Graph Databases, Neo4j, and Py2neo for the Absolute Beginner

Ananda Montoly
Smith-HCV
Published in
12 min readJan 14, 2020

--

Panama Papers represented in neo4j

Are you interested in graph theory and NoSQL database design? Graph databases may offer you the tools that you need. Whether it comes to pattern matching, recommender systems, fraud detection, social media, or more, graph databases are a great option. Neo4j is the most popular open-source graph database management system available to the public. In the following article, we’ll discuss graphs, relational databases, neo4j, and py2neo for the beginners. If you’ve taken an introductory python course [CSC 111 at Smith College], you’ve got all the tools you need to get started.

So what is a graph?

If you’ve taken discrete math [MTH 153 at Smith College], a lot of this will be familiar to you already. Imagine that you are the owner of three dogs named Rex, Fido, and Spot. If you want to visually show out the relationship between your dogs, you could first draw out everyone as bubbles on a sheet of paper. You, Rex, Fido, and Spot would each be a bubble on the paper. However, you want to show more than just those bubbles. You want to represent your relationships with your dogs. You can draw out those relationships as lines in between those bubbles. For example, you can have lines which point from any of the dogs to you, representing the “Pet Of” relationship. So if a line were drawn from Rex to you, it would show “Rex has the ‘Pet Of’ relationship with You”, which means that Rex is your pet. Lines can be directed or not. If they’re directed, the relationship goes one way, like the “Pet Of” relationship, but if they’re not directed, the relationship goes both ways, like, for example the “Loves” relationship between one of your pets and you.

You, Rex, Fido, and Spot

This image above is a very basic graph. You are your dogs are each nodes, entities which are stored in the database. The relationships between you and your pets are called edges. A graph is any structure made up of a series of nodes which may be connected by edges. They’re an incredibly useful structure in computer science. The internet, for example, can be considered a graph, with different web pages as nodes and hyperlinks between them as edges. The first algorithm behind Google search ranking worked by constructing a graph of the internet and then weighting different pages based on how many hyperlinks went to them. If you’ve ever wondered how Facebook suggests people you may know, one of the key parts of this algorithm is a graph. It adds everyone to a massive graph and suggests people based on your friends’ connections. Graphs have many applications, so there are many tools out there for using them.

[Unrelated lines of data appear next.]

-- ==== Sys2Proof/Machine/Float.lean ====
section
/-! DEFINITION. Number formats and exact arithmetic (03_number_formats.md, 04_correct_rounding.md R75 to R79): values as exact dyadic
numbers, RoundToFormat, conversions, sums with their windows, Q4O and block quantisation. -/

namespace Sys2Proof.Machine

/-! ## Formats and values (R56, R58) -/

/-- Fields of a floating-point format (Table 3.1). -/
structure Fmt where
  ebits : Nat
  mbits : Nat
  bias : Nat
  /-- the format has infinities -/
  infs : Bool
deriving DecidableEq, Repr

/-- Table 3.1; f32 for a type that is no floating-point format. -/
def fmtOf : Ty → Fmt
  | .f64 => ⟨11, 52, 1023, true⟩
  | .f16 => ⟨5, 10, 15, true⟩
  | .bf16 => ⟨8, 7, 127, true⟩
  | .e4m3 => ⟨4, 3, 7, false⟩
  | .e5m2 => ⟨5, 2, 15, true⟩
  | _ => ⟨8, 23, 127, true⟩

/-- The bits of a format's magnitude. -/
def Fmt.width (f : Fmt) : Nat := f.ebits + f.mbits
/-- Magnitude code of the largest finite value. -/
def Fmt.maxMag (f : Fmt) : Nat :=
  if f.infs then (2 ^ f.ebits - 1) * 2 ^ f.mbits - 1 else 2 ^ f.width - 2
/-- Magnitude code of infinity. -/
def Fmt.infMag (f : Fmt) : Nat := (2 ^ f.ebits - 1) * 2 ^ f.mbits
/-- The canonical NaN (Table 3.2). -/
def Fmt.nan (f : Fmt) : Nat := if f.infs then (2 ^ f.ebits - 1) * 2 ^ f.mbits + 2 ^ (f.mbits - 1) else 2 ^ f.width - 1
/-- Exponent of the smallest subnormal. -/
def Fmt.qmin (f : Fmt) : Int := 1 - (f.bias : Int) - f.mbits

/-- A value: NaN, an infinity, a zero with its sign, or ±m · 2^e with m not 0. -/
inductive FVal
  | nan
  | inf (neg : Bool)
  | zero (neg : Bool)
  | fin (neg : Bool) (m : Nat) (e : Int)
deriving DecidableEq, Repr

/-- The sign of a value. -/
def FVal.neg : FVal → Bool
  | .nan => false
  | .inf n | .zero n | .fin n _ _ => n

/-- The value of bits (R56). -/
def decodeF (f : Fmt) (x : Nat) : FVal :=
  let s := decide (x / 2 ^ f.width % 2 = 1)
  let mag := x % 2 ^ f.width
  let e := mag / 2 ^ f.mbits
  let m := mag % 2 ^ f.mbits
  if f.maxMag < mag then (if f.infs && m = 0 then .inf s else .nan)
  else if mag = 0 then .zero s
  else if e = 0 then .fin s m f.qmin
  else .fin s (m + 2 ^ f.mbits) (f.qmin + e - 1)

/-- An exact number ±m · 2^e. -/
def ofInt (m : Int) (e : Int) : FVal := if m = 0 then .zero false else .fin (decide (m < 0)) m.natAbs e

/-- m · 2^e as a signed number over 2^lo, where lo ≤ e. -/
def FVal.scaled (lo : Int) : FVal → Int
  | .fin n m e => (if n then -1 else 1) * (m * 2 ^ (e - lo).toNat : Nat)
  | _ => 0

/-- The exponent of a value, if it is finite and not zero. -/
def FVal.expo : FVal → Option Int
  | .fin _ _ e => some e
  | _ => none

/-- ⌊log2 |x|⌋ of m · 2^e. -/
def ilog (m : Nat) (e : Int) : Int := (Nat.log2 m : Int) + e

/-! ## Rounding (R63, R64, R62) -/

/-- Whether a magnitude k + rest/2^h with 0 < rest is rounded up. -/
def roundsUp (mode : RMode) (neg odd : Bool) (rest half : Nat) : Bool :=
  if rest = 0 then false
  else
    match mode with
    | .rne => decide (half < rest) || (rest = half && odd)
    | .rna => decide (half ≤ rest)
    | .rtz => false
    | .rup => !neg
    | .rdn => neg

/-- m · 2^e rounded to a multiple of 2^q: the multiplier. -/
def roundAt (mode : RMode) (neg : Bool) (m : Nat) (e q : Int) : Nat :=
  if q ≤ e then m * 2 ^ (e - q).toNat
  else
    let d := (q - e).toNat
    let k := m / 2 ^ d
    if roundsUp mode neg (k % 2 = 1) (m % 2 ^ d) (2 ^ (d - 1)) then k + 1 else k

/-- RoundUnbounded as a magnitude code that goes on above the largest finite value. -/
def roundMag (f : Fmt) (mode : RMode) (neg : Bool) (m : Nat) (e : Int) : Nat :=
  let q := max (ilog m e - f.mbits) f.qmin
  (q - f.qmin).toNat * 2 ^ f.mbits + roundAt mode neg m e q

/-- The bits of a sign and a magnitude code. -/
def Fmt.bits (f : Fmt) (neg : Bool) (mag : Nat) : Nat := (if neg then 2 ^ f.width else 0) + mag

/-- An infinite result (R64). -/
def Fmt.infBits (f : Fmt) (sat neg : Bool) : Nat :=
  if sat then f.bits neg f.maxMag else if f.infs then f.bits neg f.infMag else f.nan

/-- RoundToFormat (R64). -/
def roundTo (f : Fmt) (mode : RMode) (sat : Bool) (x : FVal) : Nat :=
  match x with
  | .nan => f.nan
  | .inf n => f.infBits sat n
  | .zero n => f.bits n 0
  | .fin n m e =>
    let mag := roundMag f mode n m e
    if f.maxMag < mag then
      match mode with
      | .rne | .rna => f.infBits sat n
      | .rtz => f.bits n f.maxMag
      | .rup => if n then f.bits n f.maxMag else f.infBits sat n
      | .rdn => if n then f.infBits sat n else f.bits n f.maxMag
    else f.bits n mag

A graph database management system is any tool which takes this kind of structure and plunks it into the computer. They also provide a query language to quickly search for information in it. The database itself is all of that info plunked on the computer. neo4j is a graph database management system (hereafter abbreviated to GDBMS), and the one we’re talking about in this tutorial.

How does this compare to relational databases?

If you’re coming to this article, you likely have some experience in relational database design. If not or if you’ve forgotten most of it, a quick refresher — relational databases are databases designed using relations, tables of information which look like Excel sheets. The names for your columns are called your schema, and for every row of your “Excel” sheet, you must have something in each column, even if it’s just a null. Different columns are attributes. For example, if you had a person named “Alice” in your relation, her name and her age would each be an attribute, meaning it would be a column on the table. In order to query this table for information, you can use “Standard Query Language”, often abbreviated to “SQL.” SQL is a query language, not a programming language, but it is incredibly robust and gives one the ability to search across multiple tables and for specific attributes. If you’re familiar with sets, relational database tables are each sets, and we use operations like the Cartesian product or set complement in order to work with multiple tables. Where graph databases are formed off graphs, relational databases are formed off of sets. There are many other concepts, from Boyce-Codd Normal Form to the basics of set theory, that I recommend you explore but that we won’t be covering in this tutorial.

Graph databases bear some similarities to relational databases, but are also incredibly different. One doesn’t need to adhere to a schema when using a graph database and they do not depend on set theory. They’re also much better at modeling relationships. With relational databases, a relationship between two items takes slightly more math to model than it does with a graph database. With many relationships and millions of data points, this extra computational cost exceeds a reasonable amount. Graph databases require significantly less math to model those same relationships.

Installing neo4j

Installing neo4j is fairly simple, but just in case, we’ll go over the process. Go to this page, click download, and fill out the form that it asks for. It’ll give you a key after this page. Copy and paste that key somewhere or leave this page open and then download neo4j. Once you’ve downloaded it, open it up to get the installation wizard and then you’ll be asked for the activation key. Just paste that back in and you’re ready to start using neo4j!

Using neo4j

This screen should be similar to what you see. In my projects section, I have two different projects, but you’ll see just one called “My Project.” I’m going to be working in a project called “Example Project” throughout the course of this tutorial. Now, it’s time to get started on the more interesting stuff. In order to make your first graph, all you have to do is click the “Add Graph” button. Choose to make a local graph. You’ll then be prompted to name the graph and to provide a password. I made the graph’s name “Graph” and the password “password” since we won’t be working with any particularly sensitive information.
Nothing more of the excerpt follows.